-- ==== Sys2Proof/Machine/Map.lean ====
section
/-!
DEFINITION. Machine/Map.lean: the address map of R466 and R467. Every address is an offset in BAR0 and BAR2; a
register's name is its page and the name the owning chapter's table gives it.
-/
namespace Sys2Proof.Machine

open Sys2Proof

/-! ### Registers by page (the register tables of the owning chapters) -/
namespace Reg

/-! TICK (R56) -/
def TICK_TICK_PERIOD : Nat := 0x01040
def TICK_P_OUT_PHASE : Nat := 0x01044
def TICK_D_APPLY : Nat := 0x01048
def TICK_TICK_COUNT_LO : Nat := 0x0104C
def TICK_TICK_COUNT_HI : Nat := 0x01050
def TICK_TICK_PHASE : Nat := 0x01054
def TICK_TICKS_PER_SEC : Nat := 0x01058
def TICK_TICK_LEN_LAST : Nat := 0x0105C
def TICK_REALIGN_STAT : Nat := 0x01060
/-! WEAVE (R57) -/
def WEAVE_BANK_CTL : Nat := 0x02040
def WEAVE_BANK0_LEN : Nat := 0x02044
def WEAVE_BANK1_LEN : Nat := 0x02048
def WEAVE_CHECK_CMD : Nat := 0x0204C
def WEAVE_CHECK_STAT : Nat := 0x02050
def WEAVE_CHECK_FAIL : Nat := 0x02054
def WEAVE_CHECK_EARLY : Nat := 0x02058
def WEAVE_CHECK_LATE : Nat := 0x0205C
def WEAVE_CHECK_CLASS : Nat := 0x02060
def WEAVE_CAP_EARLY : Nat := 0x02064
def WEAVE_CAP_LATE : Nat := 0x02068
def WEAVE_OVERRUN_COUNT : Nat := 0x0206C
def WEAVE_OVERRUN_STAT : Nat := 0x02070
def WEAVE_AVG_B0 : Nat := 0x02200
def WEAVE_AVG_B1 : Nat := 0x02400
/-! ENGINE (R83) -/
def ENGINE_LANE_MAP0 : Nat := 0x03040
def ENGINE_LANE_MAP1 : Nat := 0x03044
def ENGINE_LANE_MAP2 : Nat := 0x03048
def ENGINE_LANE_MAP3 : Nat := 0x0304C
def ENGINE_LANE_RETIRED : Nat := 0x03050
def ENGINE_LANE_SPARE : Nat := 0x03054
def ENGINE_LANE_COUNT : Nat := 0x03058
def ENGINE_RETIRE_REQ : Nat := 0x0305C
def ENGINE_UNRETIRE : Nat := 0x03060
def ENGINE_SAT_COUNT : Nat := 0x03064
def ENGINE_SAT_LAST : Nat := 0x03068
def ENGINE_LANE_ERR_COUNT : Nat := 0x0306C
def ENGINE_REDISPATCH_COUNT : Nat := 0x03070
def ENGINE_STOP_STAT : Nat := 0x03074
/-! LOOPCTL (R112) -/
def LOOPCTL_LOOP_COUNT : Nat := 0x04040
def LOOPCTL_SOS_COUNT : Nat := 0x04044
def LOOPCTL_REFUSE_STAT : Nat := 0x04048
def LOOPCTL_DENIED_STAT : Nat := 0x0404C
def LOOPCTL_DENIED_COUNT : Nat := 0x04050
def LOOPCTL_SP_CLAMP_COUNT : Nat := 0x04054
def LOOPCTL_LIMIT_COUNT : Nat := 0x04058
def LOOPCTL_LIMIT_MAP : Nat := 0x04400
def LOOPCTL_PVBAD_MAP : Nat := 0x04500
/-! GUARD (R137) -/
def GUARD_GUARD_COUNT : Nat := 0x05040
def GUARD_FIRST_TRIP : Nat := 0x05044
def GUARD_FIRST_TICK : Nat := 0x05048
def GUARD_FIRST_CLR : Nat := 0x0504C
def GUARD_TRIP_COUNT : Nat := 0x05050
def GUARD_RESET_DENIED_COUNT : Nat := 0x05054
def GUARD_REFUSE_STAT : Nat := 0x05058
def GUARD_TRIPPED : Nat := 0x05060
def GUARD_RESET : Nat := 0x05080
def GUARD_ENABLED : Nat := 0x050A0
def GUARD_TERM_STATE : Nat := 0x05200
def GUARD_FORCED_MAP : Nat := 0x05400
def GUARD_QSTOP_MAP : Nat := 0x05500
/-! ECHO (R158) -/
def ECHO_ECHO_COUNT : Nat := 0x06040
def ECHO_POOL_USED : Nat := 0x06044
def ECHO_REFUSE_STAT : Nat := 0x06048
def ECHO_STAT_SEL : Nat := 0x0604C
def ECHO_SEL_STATE : Nat := 0x06050
def ECHO_SEL_POS : Nat := 0x06054
def ECHO_SEL_MEAS : Nat := 0x06058
def ECHO_SEL_REVS : Nat := 0x0605C
def ECHO_SEL_GATED : Nat := 0x06060
def ECHO_SEL_INDEX : Nat := 0x06064
def ECHO_LEARN : Nat := 0x06080
def ECHO_FREEZE : Nat := 0x06090
def ECHO_FADE : Nat := 0x060A0
def ECHO_CLEAR : Nat := 0x060B0
def ECHO_LEARN_MAP : Nat := 0x060C0
def ECHO_RETIRED : Nat := 0x060D0
def ECHO_UNRETIRE : Nat := 0x060E0
def ECHO_FADE_RUNS : Nat := 0x06200
def ECHO_Descriptors : Nat := 0x06400
/-! TASK (R197) -/
def TASK_TASK_COUNT : Nat := 0x07040
def TASK_ENGINE_TASK : Nat := 0x07044
def TASK_CMD : Nat := 0x07054
def TASK_CMD_STAT : Nat := 0x07058
def TASK_REFUSE_STAT : Nat := 0x0705C
def TASK_FLAG : Nat := 0x07060
def TASK_FLAG_SET : Nat := 0x07080
def TASK_FLAG_CLR : Nat := 0x070A0
def TASK_VALVE_STATE_LO : Nat := 0x070C0
def TASK_VALVE_STATE_HI : Nat := 0x070C4
def TASK_VALVE_CMD_LO : Nat := 0x070C8
def TASK_VALVE_CMD_HI : Nat := 0x070CC
def TASK_VALVE_SAFE_LO : Nat := 0x070D0
def TASK_VALVE_SAFE_HI : Nat := 0x070D4
def TASK_SEG_SEALED_LO : Nat := 0x070D8
def TASK_SEG_SEALED_HI : Nat := 0x070DC
def TASK_SEG_LOCK_LO : Nat := 0x070E0
def TASK_SEG_LOCK_HI : Nat := 0x070E4
def TASK_TASK_SEL : Nat := 0x070E8
def TASK_SEL_STATE : Nat := 0x070EC
def TASK_SEL_PC : Nat := 0x070F0
def TASK_SEL_WAKE_LO : Nat := 0x070F4
def TASK_SEL_WAKE_HI : Nat := 0x070F8
def TASK_SEL_FAULT : Nat := 0x070FC
def TASK_SEL_LOST_READY : Nat := 0x07100
def TASK_SEL_STEPS : Nat := 0x07104
def TASK_SEL_DWELL : Nat := 0x07108
def TASK_SEL_BLOCK : Nat := 0x0710C
def TASK_SEL_STACK : Nat := 0x07110
def TASK_HOLD_COUNT : Nat := 0x07130
def TASK_YIELD_COUNT : Nat := 0x07134
def TASK_DISPATCH_COUNT : Nat := 0x07138
def TASK_STATE_MAP : Nat := 0x07200
def TASK_VALVE_ROUTE : Nat := 0x07300
def TASK_TASK_CFG : Nat := 0x07400
/-! MOTION (R223) -/
def MOTION_MP_COUNT : Nat := 0x08040
def MOTION_STAT_SEL : Nat := 0x08044
def MOTION_SEL_STATE : Nat := 0x08048
def MOTION_SEL_POS : Nat := 0x0804C
def MOTION_SEL_VEL : Nat := 0x08054
def MOTION_SEL_LATCH : Nat := 0x08058
def MOTION_SEL_LATCH_TICK : Nat := 0x08060
def MOTION_SEL_CHATTER : Nat := 0x08064
def MOTION_REFUSE_STAT : Nat := 0x08068
def MOTION_SET_POS : Nat := 0x08070
def MOTION_SET_POS_CMD : Nat := 0x08078
def MOTION_QSTOP : Nat := 0x08080
def MOTION_HOME0 : Nat := 0x08090
def MOTION_MOVING_MAP : Nat := 0x080A0
def MOTION_HOMED_MAP : Nat := 0x080B0
def MOTION_LIMP_MAP : Nat := 0x080B4
def MOTION_LIMN_MAP : Nat := 0x080B8
def MOTION_AXIS_CFG : Nat := 0x08200
def MOTION_HOME_PROG : Nat := 0x08400
def MOTION_SOFT_LIM : Nat := 0x08800
/-! STEPDRV (R251) -/
def STEPDRV_AX_COUNT : Nat := 0x09040
def STEPDRV_STAT_SEL : Nat := 0x09044
def STEPDRV_SEL_STATE : Nat := 0x09048
def STEPDRV_SEL_FINE : Nat := 0x0904C
def STEPDRV_SEL_AMP : Nat := 0x09054
def STEPDRV_SEL_SENSE : Nat := 0x09058
def STEPDRV_SEL_EXT_IGNORED : Nat := 0x0905C
def STEPDRV_SEL_OFFS : Nat := 0x09060
def STEPDRV_SEL_SKIP : Nat := 0x09074
def STEPDRV_EN_MAP : Nat := 0x09080
def STEPDRV_RETIRED_MAP : Nat := 0x09084
def STEPDRV_UNRETIRE : Nat := 0x09088
def STEPDRV_CLR_OFFS : Nat := 0x0908C
def STEPDRV_STILL_MAP : Nat := 0x09090
def STEPDRV_REFUSE_STAT : Nat := 0x09094
def STEPDRV_AXIS_DRV : Nat := 0x09800
/-! LPORT (R286) -/
def LPORT_PORT_COUNT : Nat := 0x0A040
def LPORT_VLOOP : Nat := 0x0A044
def LPORT_COMP_MAP : Nat := 0x0A048
def LPORT_OPEN_MAP : Nat := 0x0A04C
def LPORT_THERM_MAP : Nat := 0x0A050
def LPORT_RETIRED_MAP : Nat := 0x0A054
def LPORT_UNRETIRE : Nat := 0x0A058
def LPORT_FAULT_FORCE : Nat := 0x0A05C
def LPORT_SHARE_MAP : Nat := 0x0A060
def LPORT_CD_MAP : Nat := 0x0A064
def LPORT_REFUSE_STAT : Nat := 0x0A068
/-! INPUT (R315) -/
def INPUT_AI_OPEN : Nat := 0x0B040
def INPUT_AI_RETIRED : Nat := 0x0B048
def INPUT_AI_OR : Nat := 0x0B050
def INPUT_AI_UNRETIRE : Nat := 0x0B058
def INPUT_SW_RAW : Nat := 0x0B060
def INPUT_EDGE_LOST_COUNT : Nat := 0x0B06C
def INPUT_DIO_RAW : Nat := 0x0B070
def INPUT_REFUSE_STAT : Nat := 0x0B078
def INPUT_AI_CFG : Nat := 0x0B100
def INPUT_SW_DEB : Nat := 0x0B200
def INPUT_DIO_CFG : Nat := 0x0B280
def INPUT_SD_CFG : Nat := 0x0B340
def INPUT_SD_COUNT : Nat := 0x0B3A0
/-! WLINK (R318) -/
def WLINK_LINK_STAT : Nat := 0x0C040
def WLINK_DAPPLY_MIN : Nat := 0x0C044
def WLINK_SEL : Nat := 0x0C048
def WLINK_SEL_ID : Nat := 0x0C04C
def WLINK_SEL_DELAY : Nat := 0x0C05C
def WLINK_SEL_HSTAT : Nat := 0x0C060
def WLINK_OUT_RUNS : Nat := 0x0C200
def WLINK_HEAD_MAP : Nat := 0x0C400
def WLINK_HEAD_CFG : Nat := 0x0C800
/-! CAPTURE (R344) -/
def CAPTURE_CAP_STATE : Nat := 0x0D040
def CAPTURE_ARM : Nat := 0x0D048
def CAPTURE_DISARM : Nat := 0x0D04C
def CAPTURE_SW_TRIG : Nat := 0x0D050
def CAPTURE_BW_DEMAND : Nat := 0x0D054
def CAPTURE_SYNC_CTL : Nat := 0x0D058
def CAPTURE_SYNC_STAT : Nat := 0x0D05C
def CAPTURE_REFUSE_STAT : Nat := 0x0D060
def CAPTURE_TB_COLL_COUNT : Nat := 0x0D064
def CAPTURE_STAT_SEL : Nat := 0x0D068
def CAPTURE_SEL_WPTR : Nat := 0x0D06C
def CAPTURE_SEL_LAST : Nat := 0x0D074
def CAPTURE_SEL_RECS : Nat := 0x0D07C
def CAPTURE_SEL_MISSED : Nat := 0x0D080
def CAPTURE_SEL_OVF_TICK : Nat := 0x0D084
def CAPTURE_TB_DELAY : Nat := 0x0D100
def CAPTURE_RUNS : Nat := 0x0D200
def CAPTURE_SET_CFG : Nat := 0x0D400
def CAPTURE_COND : Nat := 0x0D600
def CAPTURE_WATCH : Nat := 0x0D800
/-! HEALTH (R362) -/
def HEALTH_OP_SEC_LO : Nat := 0x11040
def HEALTH_OP_SEC_HI : Nat := 0x11044
def HEALTH_REC_SEQ : Nat := 0x11048
def HEALTH_BUF_STAT : Nat := 0x1104C
def HEALTH_FLUSH_CMD : Nat := 0x11050
def HEALTH_LAST_FLUSH : Nat := 0x11054
def HEALTH_FLUSH_COUNT : Nat := 0x11058
def HEALTH_DROP_COUNT : Nat := 0x1105C
def HEALTH_AREA_HEAD : Nat := 0x11060
def HEALTH_AREA_WRAPS : Nat := 0x11064
def HEALTH_RESTARTS : Nat := 0x11068
def HEALTH_CODE_SEL : Nat := 0x11070
def HEALTH_CODE_TOTAL : Nat := 0x11074
def HEALTH_CODE_FIRST : Nat := 0x11078
def HEALTH_CODE_LAST : Nat := 0x11080
def HEALTH_CODE_CFG : Nat := 0x11088
def HEALTH_GROUP_CFG : Nat := 0x11100
def HEALTH_HIST_CFG : Nat := 0x11200
def HEALTH_HIST_SEL : Nat := 0x11600
def HEALTH_HIST_INVALID : Nat := 0x11604
def HEALTH_HIST_BIN : Nat := 0x11680
def HEALTH_EXT_CFG : Nat := 0x11800
def HEALTH_EXT_SEL : Nat := 0x11C00
def HEALTH_EXT_MIN : Nat := 0x11C04
def HEALTH_EXT_MAX : Nat := 0x11C08
def HEALTH_EXT_MIN_OP : Nat := 0x11C0C
def HEALTH_EXT_MAX_OP : Nat := 0x11C10
def HEALTH_RD_INDEX : Nat := 0x11D00
def HEALTH_RD_REC : Nat := 0x11D40
/-! IST (R364) -/
def IST_IST_EN : Nat := 0x12040
def IST_SCRUB_PASS : Nat := 0x12044
def IST_SCRUB_COUNT : Nat := 0x12048
def IST_CE_COUNT : Nat := 0x1204C
def IST_UE_COUNT : Nat := 0x12050
def IST_UE_ADDR : Nat := 0x12054
def IST_TRANS_COUNT : Nat := 0x12058
def IST_PERM_COUNT : Nat := 0x1205C
def IST_OUTCOME : Nat := 0x12060
def IST_OUTCOME_TICK : Nat := 0x12064
def IST_RECOMP_COUNT : Nat := 0x12068
def IST_LANE_CHECKS : Nat := 0x1206C
def IST_LINK_ERR_MAX : Nat := 0x12070
def IST_RETIRE_SUM : Nat := 0x12074
def IST_RETIRE_ECHO : Nat := 0x12078
/-! TIME (R393) -/
def TIME_TIME_STAT : Nat := 0x0E040
def TIME_NS_NOW : Nat := 0x0E044
def TIME_SEC_LO : Nat := 0x0E048
def TIME_SEC_HI : Nat := 0x0E04C
def TIME_OFFSET : Nat := 0x0E050
def TIME_MPD : Nat := 0x0E054
def TIME_RATE : Nat := 0x0E058
def TIME_GM_ID : Nat := 0x0E05C
def TIME_UTC : Nat := 0x0E064
def TIME_REFUSED_COUNT : Nat := 0x0E068
def TIME_SERVO_CFG : Nat := 0x0E06C
def TIME_PATH_CFG : Nat := 0x0E070
def TIME_PTP_CFG : Nat := 0x0E074
def TIME_PTP_CFG2 : Nat := 0x0E078
def TIME_TIME_CMD : Nat := 0x0E07C
def TIME_SET_SEC : Nat := 0x0E080
def TIME_SET_NS : Nat := 0x0E088
/-! NET (R394) -/
def NET_LINK_STAT : Nat := 0x0F040
def NET_MAC_LO : Nat := 0x0F044
def NET_MAC_HI : Nat := 0x0F048
def NET_NET_CFG : Nat := 0x0F04C
def NET_PRP_CFG : Nat := 0x0F050
def NET_TX_END : Nat := 0x0F054
def NET_DUP_COUNT : Nat := 0x0F058
def NET_SOLO_COUNT : Nat := 0x0F05C
def NET_WRONG_LAN_COUNT : Nat := 0x0F060
def NET_LATE_COUNT : Nat := 0x0F064
def NET_NETp_ERR : Nat := 0x0F068
def NET_SUB_LOST_MAP : Nat := 0x0F070
def NET_REFUSE_STAT : Nat := 0x0F074
def NET_HTX_CTL : Nat := 0x0F080
def NET_HTX_STAT : Nat := 0x0F084
def NET_HTX_TS : Nat := 0x0F088
def NET_HRX_STAT : Nat := 0x0F08C
def NET_HRX_TS : Nat := 0x0F090
def NET_HRX_POP : Nat := 0x0F094
def NET_HTX_BUF : Nat := 0x0F400
def NET_HRX_BUF : Nat := 0x0FA00
/-! TWIN (R418) -/
def TWIN_TWIN_STAT : Nat := 0x10040
def TWIN_TWIN_CFG : Nat := 0x10044
def TWIN_FB_HOLD : Nat := 0x10048
def TWIN_XCHK_TOL : Nat := 0x1004C
def TWIN_PARTNER_MAC : Nat := 0x10050
def TWIN_CMD : Nat := 0x10058
def TWIN_SYNC_TIME : Nat := 0x1005C
def TWIN_GLINT_STAT : Nat := 0x10060
def TWIN_DELAYS : Nat := 0x10064
def TWIN_MISMATCH_COUNT : Nat := 0x10068
def TWIN_RESYNC_COUNT : Nat := 0x1006C
def TWIN_TAKEOVER_COUNT : Nat := 0x10070
def TWIN_LAST_TAKEOVER : Nat := 0x10074
def TWIN_TAKEOVER_STAT : Nat := 0x10078
def TWIN_WIT_LOST_COUNT : Nat := 0x1007C
def TWIN_DIGEST : Nat := 0x10080
def TWIN_MIRROR_STAT : Nat := 0x10090
def TWIN_MIG_CTL : Nat := 0x100A0
def TWIN_MIG_STAT : Nat := 0x100A4
def TWIN_MIG_UNITS : Nat := 0x100A8
def TWIN_MIG_LEFT : Nat := 0x100AC
/-! SEC (R456) -/
def SEC_LC_STAT : Nat := 0x13040
def SEC_SERIAL : Nat := 0x13044
def SEC_ANCHOR_STAT : Nat := 0x1304C
def SEC_ANCHOR_SEL : Nat := 0x13050
def SEC_SESSION : Nat := 0x13054
def SEC_CHAL_CMD : Nat := 0x13058
def SEC_PKG_ADDR : Nat := 0x1305C
def SEC_PKG_LEN : Nat := 0x13064
def SEC_PKG_CMD : Nat := 0x13068
def SEC_PKG_STAT : Nat := 0x1306C
def SEC_SLOT_A_STAT : Nat := 0x13070
def SEC_SLOT_B_STAT : Nat := 0x13074
def SEC_SLOT_A_VER : Nat := 0x13078
def SEC_SLOT_B_VER : Nat := 0x1307C
def SEC_QUOTE_CMD : Nat := 0x13080
def SEC_DATA_SEL : Nat := 0x13084
def SEC_DATA_LEN : Nat := 0x13088
def SEC_CHALLENGE : Nat := 0x13100
def SEC_QUOTE_NONCE : Nat := 0x13120
def SEC_CFG_DIGEST : Nat := 0x13140
def SEC_ANCHOR_DIGEST : Nat := 0x13180
def SEC_DATA : Nat := 0x13800
/-! The page header, offsets from the page base (R462) -/
def HDR_PAGE_ID : Nat := 0x00000
def HDR_PAGE_CAP : Nat := 0x00004
def HDR_PAGE_CTL : Nat := 0x00008
def HDR_PAGE_STAT : Nat := 0x0000C
def HDR_EVT_STAT : Nat := 0x00010
def HDR_EVT_EN : Nat := 0x00014
def HDR_EVT_FORCE : Nat := 0x00018
def HDR_FAULT_STAT : Nat := 0x0001C
def HDR_COMMIT : Nat := 0x00020
def HDR_COMMIT_STAT : Nat := 0x00024
def HDR_LOCK : Nat := 0x00028
/-! SYS (R468) -/
def SYS_DEV_STAT : Nat := 0x00040
def SYS_DEV_CMD : Nat := 0x00044
def SYS_DEV_CFG : Nat := 0x00048
def SYS_RUN_REFUSE : Nat := 0x0004C
def SYS_BOARD_TICK : Nat := 0x00050
def SYS_RING_LOSS_DATA : Nat := 0x00054
def SYS_RING_LOSS_MGMT : Nat := 0x00058
def SYS_REVISION : Nat := 0x0005C
def SYS_STATE_TICK : Nat := 0x00060
def SYS_BAD_ADDR : Nat := 0x00064
def SYS_BAD_INFO : Nat := 0x00068
/-! HOST (R471) -/
def HOST_LINK_STAT : Nat := 0x14040
def HOST_CFG_STAT : Nat := 0x14044
def HOST_CE_COUNT : Nat := 0x14048
def HOST_UE_COUNT : Nat := 0x1404C
def HOST_WD_CFG : Nat := 0x14050
def HOST_WD_KICK : Nat := 0x14054
def HOST_IRQ_HOLDOFF : Nat := 0x14058
/-! CLKPWR (R472) -/
def CLKPWR_CLK_STAT : Nat := 0x15040
def CLKPWR_CLK_CFG : Nat := 0x15044
def CLKPWR_SKEW : Nat := 0x15048
def CLKPWR_SKEW_COUNT : Nat := 0x1504C
def CLKPWR_TEMP : Nat := 0x15050
def CLKPWR_VHOLD : Nat := 0x15054
def CLKPWR_POWER : Nat := 0x15058
def CLKPWR_PF_COUNT : Nat := 0x1505C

TASK DESCRIPTION:
Of all the entries above, output exactly the lines between the one holding "def TWIN_LAST_TAKEOVER : Nat := 0x10074" and the one holding "def TWIN_MIG_UNITS : Nat := 0x100A8", inclusive.

YOUR SOLUTION:
def TWIN_LAST_TAKEOVER : Nat := 0x10074
def TWIN_TAKEOVER_STAT : Nat := 0x10078
def TWIN_WIT_LOST_COUNT : Nat := 0x1007C
def TWIN_DIGEST : Nat := 0x10080
def TWIN_MIRROR_STAT : Nat := 0x10090
def TWIN_MIG_CTL : Nat := 0x100A0
def TWIN_MIG_STAT : Nat := 0x100A4
def TWIN_MIG_UNITS : Nat := 0x100A8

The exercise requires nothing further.